## [TO DO]
In the listing, find every line that has the string "hostReady" and copy it.
=-=-=-=-=
-- ==== Sys2Proof/Laws/Frames.lean ====
section
/-! SUPPORT. What each shared operation can touch: one lemma for each, which says that the state after it is
the state before it with only the named fields changed. -/

namespace Sys2Proof.Machine

/-! ## Causes, requests and records -/

/-- Adding a cause touches the set and the ready list, and leaves the set no smaller. -/
theorem State.addCause_form (c : Cause) (s : State) :
    ∃ cs r, s.addCause c = { s with causes := cs, ready := r } ∧ c ∈ cs ∧ ∀ x ∈ s.causes, x ∈ cs := by
  unfold State.addCause
  split
  · rename_i h
    exact ⟨s.causes, s.ready, rfl, h, fun x hx => hx⟩
  · refine ⟨_, _, rfl, ?_, ?_⟩
    · cases c <;> simp [Cause.all]
    · intro x hx
      cases x <;> simp [Cause.all, hx]

/-- A request that can be taken is carried out over the queue's rest; otherwise nothing changes. -/
theorem State.takeRequest_cases (accepts : Frame → Bool) (carry : Frame → State → State) (s : State) :
    (∃ r rest, s.Offers r rest ∧ accepts r = true ∧
      s.takeRequest accepts carry = carry r { s with requests := rest }) ∨
    s.takeRequest accepts carry = s := by
  unfold State.takeRequest
  split
  · exact .inr rfl
  · rename_i r rest h
    split
    · rename_i hr
      refine .inl ⟨r, rest, ?_, hr.2, rfl⟩
      have h1 := hr.1
      simp only [State.hostReady, Bool.and_eq_true, decide_eq_true_eq] at h1
      exact ⟨h1.1.1, h1.1.2, h1.2, h⟩
    · exact .inr rfl

/-- Taking a request that stands ready. -/
theorem State.takeRequest_of_offers {s : State} {r : Frame} {rest : List Frame} (h : s.Offers r rest)
    {accepts : Frame → Bool} (ha : accepts r = true) (carry : Frame → State → State) :
    s.takeRequest accepts carry = carry r { s with requests := rest } := by
  obtain ⟨h1, h2, h3, h4⟩ := h
  simp [State.takeRequest, State.hostReady, h1, h2, h3, h4, ha]

/-- No expiry has fallen due exactly when no group's timer stands at 0. -/
theorem State.dueExpiry_eq_none (s : State) :
    s.dueExpiry = none ↔ ∀ j : StationId, (s.station j).group.map Group.timer ≠ some 0 := by
  simp [State.dueExpiry, List.find?_eq_none, Station.expired]

/-- The grant holds only for a waiting queue. -/
theorem State.grant_waits {s : State} {i : StationId} (h : s.grant = some i) :
    (s.station i).waits = true := by
  have := List.find?_some h
  simp only [State.candidate, Bool.and_eq_true] at this
  exact this.1

/-- A record that can be taken is carried out with the queue's rest; otherwise nothing changes. -/
theorem State.takeRecord_cases (k : Byte) (carry : StationId → Frame → State → State) (s : State) :
    (∃ i r rest, s.Grants i r rest ∧ r.kind = k ∧
      s.takeRecord k carry = carry i r (s.granted i { s.station i with staging := rest })) ∨
    s.takeRecord k carry = s := by
  unfold State.takeRecord
  split
  · exact .inr rfl
  · rename_i i hi
    split
    · exact .inr rfl
    · rename_i r rest hr
      split
      · rename_i h
        refine .inl ⟨i, r, rest, ?_, h.2, rfl⟩
        have h1 := h.1
        simp only [State.engineReady, Bool.and_eq_true, decide_eq_true_eq, Bool.not_eq_true'] at h1
        exact ⟨h1.1.1, h1.1.2, (State.dueExpiry_eq_none s).mp h1.2, hi, hr⟩
      · exact .inr rfl
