theorem State.raise_of_none_below {s : State} (h : ∀ e ∈ s.alarms, e.state = .pending → s.cal ≤ e.level.val) (k : Nat) :
    s.raise k = s := by
  unfold State.raise
  cases he : s.alarms[k]? with
  | none => rfl
  | some e =>
    refine if_neg ?_
    rintro ⟨hp, hl⟩
    have := h e (List.mem_of_getElem? he) hp
    omega

/-- The most urgent PENDING entry, the oldest of those (R149 step 3). -/
theorem urgentPending_split {before after : List Alarm} {e : Alarm} (he : e.state = .pending)
    (hb : ∀ x ∈ before, x.state = .pending → e.level < x.level)
    (ha : ∀ x ∈ after, x.state = .pending → e.level ≤ x.level) :
    urgentPending (before ++ e :: after) = some before.length := by
  have hlevel : pendingLevel (before ++ e :: after) = e.level.val := by
    refine Nat.le_antisymm (pendingLevel_le (by simp) he) ?_
    have hmem := foldl_min_mem 8 (((before ++ e :: after).filter fun e : Alarm => decide (e.state = .pending)).map
      fun e => e.level.val)
    rcases hmem with h | h
    · have : pendingLevel (before ++ e :: after) = 8 := h
      have := e.level.isLt
      omega
    · obtain ⟨x, hx, hl⟩ := List.mem_map.1 h
      obtain ⟨hx, hxp⟩ := List.mem_filter.1 hx
      have hxp := of_decide_eq_true hxp
      have hle : e.level ≤ x.level := by
        rcases List.mem_append.1 hx with hx | hx
        · exact le_of_lt (hb x hx hxp)
        · rcases List.mem_cons.1 hx with rfl | hx
          · exact le_refl _
          · exact ha x hx hxp
      have : x.level.val = pendingLevel (before ++ e :: after) := hl
      rw [← this]
      exact hle
  unfold urgentPending
  rw [hlevel]
  refine findIdx?_split (fun x hx => decide_eq_false ?_) (decide_eq_true ⟨he, rfl⟩)
  rintro ⟨hp, hl⟩
  exact absurd (hb x hx hp) (by rw [Fin.lt_def]; omega)

section Acknowledge
variable {s : State} {n : Nat}

theorem State.acknowledge_of_none_below
    (h : ∀ e ∈ s.alarms.map Alarm.acknowledged, e.state = .pending → clamp 0 8 n ≤ e.level.val) :
    s.acknowledge n = { s with alarms := s.alarms.map Alarm.acknowledged, cal := clamp 0 8 n } := by
  unfold State.acknowledge
  dsimp only
  split
  · rfl
  · exact State.raise_of_none_below h _

theorem State.acknowledge_of_urgent {before after : List Alarm} {e : Alarm}
    (hs : s.alarms.map Alarm.acknowledged = before ++ e :: after) (he : e.state = .pending)
    (hl : e.level.val < clamp 0 8 n) (hb : ∀ x ∈ before, x.state = .pending → e.level < x.level)
    (ha : ∀ x ∈ after, x.state = .pending → e.level ≤ x.level) :
    s.acknowledge n = State.addCause .alarm
      { s with alarms := before ++ { e with state := .raised } :: after, cal := e.level.val } := by
  unfold State.acknowledge
  dsimp only
  rw [hs, urgentPending_split he hb ha]
  exact State.raise_of_pending (s := { s with alarms := before ++ e :: after, cal := clamp 0 8 n }) rfl he hl

end Acknowledge

/-- Settles O36: nothing is raised where no PENDING entry stands below the level; the most urgent is, where one does. -/
theorem alarmAckRaisesMostUrgent : Obligations.AlarmAckRaisesMostUrgent := by
  intro s r rest ho hk
  have hx := fun t => exec_request_eq (c := .alarmAck) (t := t) rfl ho (ofKind_eq_true_iff.2 hk)
  have hmap : s.alarms.map Alarm.acknowledged =
      s.alarms.map fun e => if e.state = .raised then { e with state := .acked } else e :=
    List.map_congr_left fun e _ => Alarm.acknowledged_eq e
  dsimp only
  rw [← hmap, ← clamp_zero]
  have hok : ∀ {u t : State}, u.acknowledge (u8 r.payload 0) = t → u.alarmAck r = t.ok r [byte t.cal] := fun h => by
    unfold State.alarmAck
    rw [h]
  refine ⟨fun h => hx _ (hok (State.acknowledge_of_none_below (s := { s with requests := rest }) h)), fun before after e hs he hl hb ha => hx _ ?_⟩
  refine (hok (State.acknowledge_of_urgent (s := { s with requests := rest }) hs he hl hb ha)).trans ?_
  rw [State.addCause_cal]
  rfl

end Sys2Proof.Machine
end

section
/-! PROOF. O37 to O40, settled: the requests about plans and lots. -/

namespace Sys2Proof.Machine

/-! ## Plans -/

theorem Policy.ofCode_eq_none {n : Nat} (h : 1 < n) : Policy.ofCode n = none := by
  unfold Policy.ofCode
  split <;> first | omega | rfl

theorem BinClass.ofCode_eq_none {n : Nat} (h : 3 < n) : BinClass.ofCode n = none := by
  unfold BinClass.ofCode
  split <;> first | omega | rfl

section PlanFields
variable {p : List Byte}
=-=-=-=-=
## [FINAL ANSWER]
      simp only [State.hostReady, Bool.and_eq_true, decide_eq_true_eq] at h1
  simp [State.takeRequest, State.hostReady, h1, h2, h3, h4, ha]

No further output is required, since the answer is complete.